Greek Economy Growth Forecast Cut to 1.9% for 2026

Central bank governor warns that geopolitical tensions and the war in the Middle East are set to slow Greece’s economic momentum in 2026, with weaker consumption and external pressures weighing on growth and inflation trends

Greece’s central bank has revised downward its growth outlook for 2026, citing escalating geopolitical tensions and the ongoing conflict in the Middle East as key factors weighing on economic momentum.

Speaking at a general shareholders’ meeting, the governor of the Bank of Greece said the country’s growth rate is expected to slow to 1.9% in 2026, compared with earlier projections of stronger expansion. The downgrade reflects weaker consumption growth and a negative contribution from the external sector.

Slower eurozone growth adds pressure

The revised outlook also aligns with a broader slowdown across the euro area. Growth in the eurozone is now projected to fall to 0.9% in 2026, down from 1.4% in 2025, as geopolitical uncertainty and energy market disruptions increase the risk of stagflation-like conditions.

Investment and consumption still support growth

Despite the weaker forecast, officials expect the Greek economy to continue outperforming the eurozone average.

Investment is projected to remain the main driver of growth, supported by European recovery funds, improved credit conditions, and foreign direct investment.

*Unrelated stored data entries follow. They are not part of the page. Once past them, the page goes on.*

-- ==== Sys2Proof/Tests/Slice0.lean ====
section
/-! SUPPORT. Tests. Expected results come from spec/95_test_vectors.md and spec/30_encoding.md. A result whose bits the spec leaves
open is never compared. The witnesses at the end show that each statement's hypotheses can be met. -/

namespace Sys2Proof.Tests

open Sys2Proof Sys2Proof.Machine

/-! ## Helpers -/

/-- An idle unit after reset that is presented with one request. -/
def presented (cmd : Command) (a b c : Word) : State := { State.reset with host := [.request ⟨cmd, a, b, c⟩] }

/-- A request has been accepted with these operands. -/
def onPorts (a b c : Word) : State := { State.reset with inFlight := true, a := a, b := b, c := c }

/-- One step answers `OK` with this result. -/
def gives (cmd : Command) (a b c r : Word) : Bool :=
  match step (presented cmd a b c) with
  | .next t => t.responding && t.st == 0 && t.r == r
  | .fault _ => false
  | .refused _ => false

/-- The status one step answers with. -/
def statusOn (cmd : Command) (a b c : Word) : Option (BitVec 2) :=
  match step (presented cmd a b c) with
  | .next t => some t.st
  | .fault _ => none
  | .refused _ => none

/-! ## WellFormed: an ill-formed term for each check of R25, which the check refuses -/

theorem test_wf_sign_bits : (Instr.fpack 2 5 10).wf = false ∧ (Instr.funpack 2 5 10).wf = false := by decide
theorem test_wf_exponent_low : (Instr.fpack 1 1 10).wf = false ∧ (Instr.funpack 1 1 10).wf = false := by decide
theorem test_wf_exponent_high : (Instr.fpack 1 9 10).wf = false ∧ (Instr.funpack 1 9 10).wf = false := by decide
theorem test_wf_mantissa_low : (Instr.fpack 1 5 0).wf = false ∧ (Instr.funpack 1 5 0).wf = false := by decide
theorem test_wf_mantissa_high : (Instr.fpack 1 5 24).wf = false ∧ (Instr.funpack 1 5 24).wf = false := by decide
theorem test_wf_bounds : (Instr.fpack 0 2 1).wf = true ∧ (Instr.funpack 1 8 23).wf = true := by decide

/-! ## Decoding: the words written out from R21 to R25, the fields in the order reserved, FM, FE, FS, WSEL, OPC -/

theorem test_decode_byte_lane :
    decode 0b000000000000_00000_0000_0_00_00000001 = .ok .bswap_8
    ∧ decode 0b000000000000_00000_0000_0_01_00000001 = .ok .bswap_16
    ∧ decode 0b000000000000_00000_0000_0_10_00000001 = .ok .bswap_32
    ∧ decode 0b000000000000_00000_0000_0_11_00000001 = .ok .bswap_64
    ∧ decode 0b000000000000_00000_0000_0_00_00011010 = .ok .u32tou24
    ∧ decode 0b000000000000_00000_0000_0_00_00011011 = .ok .u24tou32 := by decide

theorem test_decode_masks :
    decode 0b000000000000_00000_0000_0_10_00000010 = .ok .clrlsb_32
    ∧ decode 0b000000000000_00000_0000_0_11_00000010 = .ok .clrlsb_64
    ∧ decode 0b000000000000_00000_0000_0_10_00000011 = .ok .explsb_32
    ∧ decode 0b000000000000_00000_0000_0_11_00000011 = .ok .explsb_64
    ∧ decode 0b000000000000_00000_0000_0_10_00000100 = .ok .lsb_32
    ∧ decode 0b000000000000_00000_0000_0_11_00000100 = .ok .lsb_64
    ∧ decode 0b000000000000_00000_0000_0_10_00000101 = .ok .exphlsb_32
    ∧ decode 0b000000000000_00000_0000_0_11_00000101 = .ok .exphlsb_64
    ∧ decode 0b000000000000_00000_0000_0_10_00000110 = .ok .expmsb_32
    ∧ decode 0b000000000000_00000_0000_0_11_00000110 = .ok .expmsb_64
    ∧ decode 0b000000000000_00000_0000_0_10_00001101 = .ok .msb_32
    ∧ decode 0b000000000000_00000_0000_0_11_00001101 = .ok .msb_64 := by decide

theorem test_decode_index_count :
    decode 0b000000000000_00000_0000_0_10_00000111 = .ok .idxbit_32
    ∧ decode 0b000000000000_00000_0000_0_11_00000111 = .ok .idxbit_64
    ∧ decode 0b000000000000_00000_0000_0_10_00001000 = .ok .idxexp_32
    ∧ decode 0b000000000000_00000_0000_0_11_00001000 = .ok .idxexp_64
    ∧ decode 0b000000000000_00000_0000_0_10_00001001 = .ok .tzcnt_32
    ∧ decode 0b000000000000_00000_0000_0_11_00001001 = .ok .tzcnt_64
    ∧ decode 0b000000000000_00000_0000_0_10_00001010 = .ok .idxlsb_32
    ∧ decode 0b000000000000_00000_0000_0_11_00001010 = .ok .idxlsb_64
    ∧ decode 0b000000000000_00000_0000_0_10_00001011 = .ok .lzcnt_32
    ∧ decode 0b000000000000_00000_0000_0_11_00001011 = .ok .lzcnt_64
    ∧ decode 0b000000000000_00000_0000_0_10_00001100 = .ok .idxmsb_32
    ∧ decode 0b000000000000_00000_0000_0_11_00001100 = .ok .idxmsb_64
    ∧ decode 0b000000000000_00000_0000_0_10_00001110 = .ok .log2_32
    ∧ decode 0b000000000000_00000_0000_0_11_00001110 = .ok .log2_64
    ∧ decode 0b000000000000_00000_0000_0_10_00001111 = .ok .brev_32
    ∧ decode 0b000000000000_00000_0000_0_11_00001111 = .ok .brev_64
    ∧ decode 0b000000000000_00000_0000_0_10_00010000 = .ok .popcnt_32
    ∧ decode 0b000000000000_00000_0000_0_11_00010000 = .ok .popcnt_64 := by decide

theorem test_decode_extract :
    decode 0b000000000000_00000_0000_0_10_00010001 = .ok .bext_32
    ∧ decode 0b000000000000_00000_0000_0_11_00010001 = .ok .bext_64
    ∧ decode 0b000000000000_00000_0000_0_10_00010010 = .ok .deintl_32
    ∧ decode 0b000000000000_00000_0000_0_11_00010010 = .ok .deintl_64
    ∧ decode 0b000000000000_00000_0000_0_10_00010011 = .ok .intl1_32
    ∧ decode 0b000000000000_00000_0000_0_11_00010011 = .ok .intl1_64
    ∧ decode 0b000000000000_00000_0000_0_10_00010100 = .ok .intl2_32
    ∧ decode 0b000000000000_00000_0000_0_11_00010100 = .ok .intl2_64
    ∧ decode 0b000000000000_00000_0000_0_10_00010101 = .ok .sel_32
    ∧ decode 0b000000000000_00000_0000_0_11_00010101 = .ok .sel_64 := by decide

theorem test_decode_predicates :
    decode 0b000000000000_00000_0000_0_10_00010110 = .ok .haszb_32
    ∧ decode 0b000000000000_00000_0000_0_11_00010110 = .ok .haszb_64
    ∧ decode 0b000000000000_00000_0000_0_10_00010111 = .ok .ispow2_32
    ∧ decode 0b000000000000_00000_0000_0_11_00010111 = .ok .ispow2_64
    ∧ decode 0b000000000000_00000_0000_0_10_00011000 = .ok .flp2_32
    ∧ decode 0b000000000000_00000_0000_0_11_00011000 = .ok .flp2_64
    ∧ decode 0b000000000000_00000_0000_0_10_00011001 = .ok .clp2_32
    ∧ decode 0b000000000000_00000_0000_0_11_00011001 = .ok .clp2_64 := by decide

theorem test_decode_float_fields :
    decode 0b000000000000_00000_0000_0_01_00100000 = .ok .fsign_h
    ∧ decode 0b000000000000_00000_0000_0_10_00100000 = .ok .fsign_f
    ∧ decode 0b000000000000_00000_0000_0_11_00100000 = .ok .fsign_d
    ∧ decode 0b000000000000_00000_0000_0_01_00100001 = .ok .fexp_h
    ∧ decode 0b000000000000_00000_0000_0_10_00100001 = .ok .fexp_f
    ∧ decode 0b000000000000_00000_0000_0_11_00100001 = .ok .fexp_d
    ∧ decode 0b000000000000_00000_0000_0_01_00100010 = .ok .fmant_h
    ∧ decode 0b000000000000_00000_0000_0_10_00100010 = .ok .fmant_f
    ∧ decode 0b000000000000_00000_0000_0_11_00100010 = .ok .fmant_d
    ∧ decode 0b000000000000_00000_0000_0_01_00100011 = .ok .fmake_h
    ∧ decode 0b000000000000_00000_0000_0_10_00100011 = .ok .fmake_f
    ∧ decode 0b000000000000_00000_0000_0_11_00100011 = .ok .fmake_d := by decide

theorem test_decode_float_convert :
    decode 0b000000000000_00001_0010_0_00_00100100 = .ok (.fpack 0 2 1)
    ∧ decode 0b000000000000_10111_1000_1_00_00100100 = .ok (.fpack 1 8 23)
    ∧ decode 0b000000000000_01010_0101_1_00_00100100 = .ok (.fpack 1 5 10)
    ∧ decode 0b000000000000_00001_0010_0_00_00100101 = .ok (.funpack 0 2 1)
    ∧ decode 0b000000000000_10111_1000_1_00_00100101 = .ok (.funpack 1 8 23)
    ∧ decode 0b000000000000_01010_0101_1_00_00100101 = .ok (.funpack 1 5 10)
    ∧ decode 0b000000000000_00000_0000_0_00_00100110 = .ok .f32tof16
    ∧ decode 0b000000000000_00000_0000_0_00_00100111 = .ok .f16tof32
    ∧ decode 0b000000000000_00000_0000_0_00_00101000 = .ok .u32tof64
    ∧ decode 0b000000000000_00000_0000_0_00_00101001 = .ok .f64tou32 := by decide

/-- spec/95_test_vectors.md section 2.8, by the clause of R26. -/
theorem test_decode_illegal :
    decode 0x00100210 = .error .reservedBits ∧ decode 0x80000210 = .error .reservedBits
    ∧ decode 0x00000000 = .error .reservedOpcode ∧ decode 0x0000021C = .error .reservedOpcode
    ∧ decode 0x0000002A = .error .reservedOpcode ∧ decode 0x000002FF = .error .reservedOpcode
    ∧ decode 0x00000010 = .error .widthSelect ∧ decode 0x00000110 = .error .widthSelect
    ∧ decode 0x00000126 = .error .widthSelect ∧ decode 0x00000020 = .error .widthSelect
    ∧ decode 0x00000610 = .error .strayFormatBits ∧ decode 0x00008210 = .error .strayFormatBits
    ∧ decode 0x00000024 = .error .formatRange ∧ decode 0x000C2C24 = .error .formatRange
    ∧ decode 0x00054C25 = .error .formatRange := by decide

/-- The status of an illegal command, whatever the operands (R74, R76): the third is out of contract as well. -/
theorem test_illegal_status :
    statusOn 0x00000010 0xFF 0 0 = some 2 ∧ statusOn 0xFFFFFFFF 0 0 0 = some 2
    ∧ statusOn 0x00000109 0 0 0 = some 2 ∧ statusOn 0x00000024 0x3F800000 0 0 = some 2 := by decide

/-- `encode` against the worked table of spec/30_encoding.md section 7. -/
theorem test_encode :
    encode .bswap_8 = 0x001 ∧ encode .bswap_64 = 0x301 ∧ encode .tzcnt_32 = 0x209 ∧ encode .clp2_64 = 0x319
    ∧ encode .fexp_d = 0x321 ∧ encode .f32tof16 = 0x026 ∧ encode (.fpack 0 5 6) = 0x32824
    ∧ encode (.funpack 1 5 10) = 0x52C25 := by decide

/-- The host's numbering of a command word. -/
theorem test_decodeTableWord :
    decodeTableWord 32 0x210 = some .popcnt_32 ∧ decodeTableWord 32 0x52C24 = some (.fpack 1 5 10)
    ∧ decodeTableWord 32 0x10 = none := by decide


/-! ## One step per instruction: requests and responses of spec/95_test_vectors.md section 2 -/

/-- spec/95_test_vectors.md section 2.1. -/
theorem test_bswap :
    gives 1 0xA5 0 0 0xA5 = true
    ∧ gives 0x101 0x1234 0 0 0x3412 = true
    ∧ gives 0x201 0x11223344 0 0 0x44332211 = true
    ∧ gives 0x301 0x102030405060708 0 0 0x807060504030201 = true
    ∧ statusOn 1 0x100 0 0 = some 1
    ∧ statusOn 0x101 0x12345 0 0 = some 1
    ∧ statusOn 0x201 0x100000000 0 0 = some 1 := by decide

Private consumption is also expected to continue rising, driven by higher employment, wage growth, and increasing disposable income, though at a slower pace than in previous years.

Labor market conditions are expected to remain strong, with continued job creation and unemployment projected to decline to around 8.2%.

Inflation pressures expected to persist

Inflation is also expected to face renewed pressure in 2026. The central bank forecasts headline inflation rising to 3.1%, above the eurozone average, due to external cost pressures, particularly in energy markets.

At the same time, core inflation is expected to ease slightly to 3.0%, as price increases in services gradually moderate.

External imbalance remains key vulnerability

A key concern highlighted by policymakers is Greece’s persistent current account deficit, which is expected to remain largely unchanged in 2026.

Exports, tourism revenues, European funding inflows, and foreign investment are expected to provide support, but rising energy costs, higher imports of investment goods, and inflationary pressures continue to weigh on the trade balance.

Officials stressed that the outlook for the external sector depends heavily on the duration and intensity of geopolitical conflicts in the Middle East and their impact on global demand, tourism, and energy prices.

Fiscal stability provides buffer

On the fiscal side, authorities emphasized that Greece’s improved structural position provides room to absorb external shocks without endangering financial stability.

Strong primary surpluses, a rapid decline in public debt, and significant cash reserves are seen as key buffers against market volatility.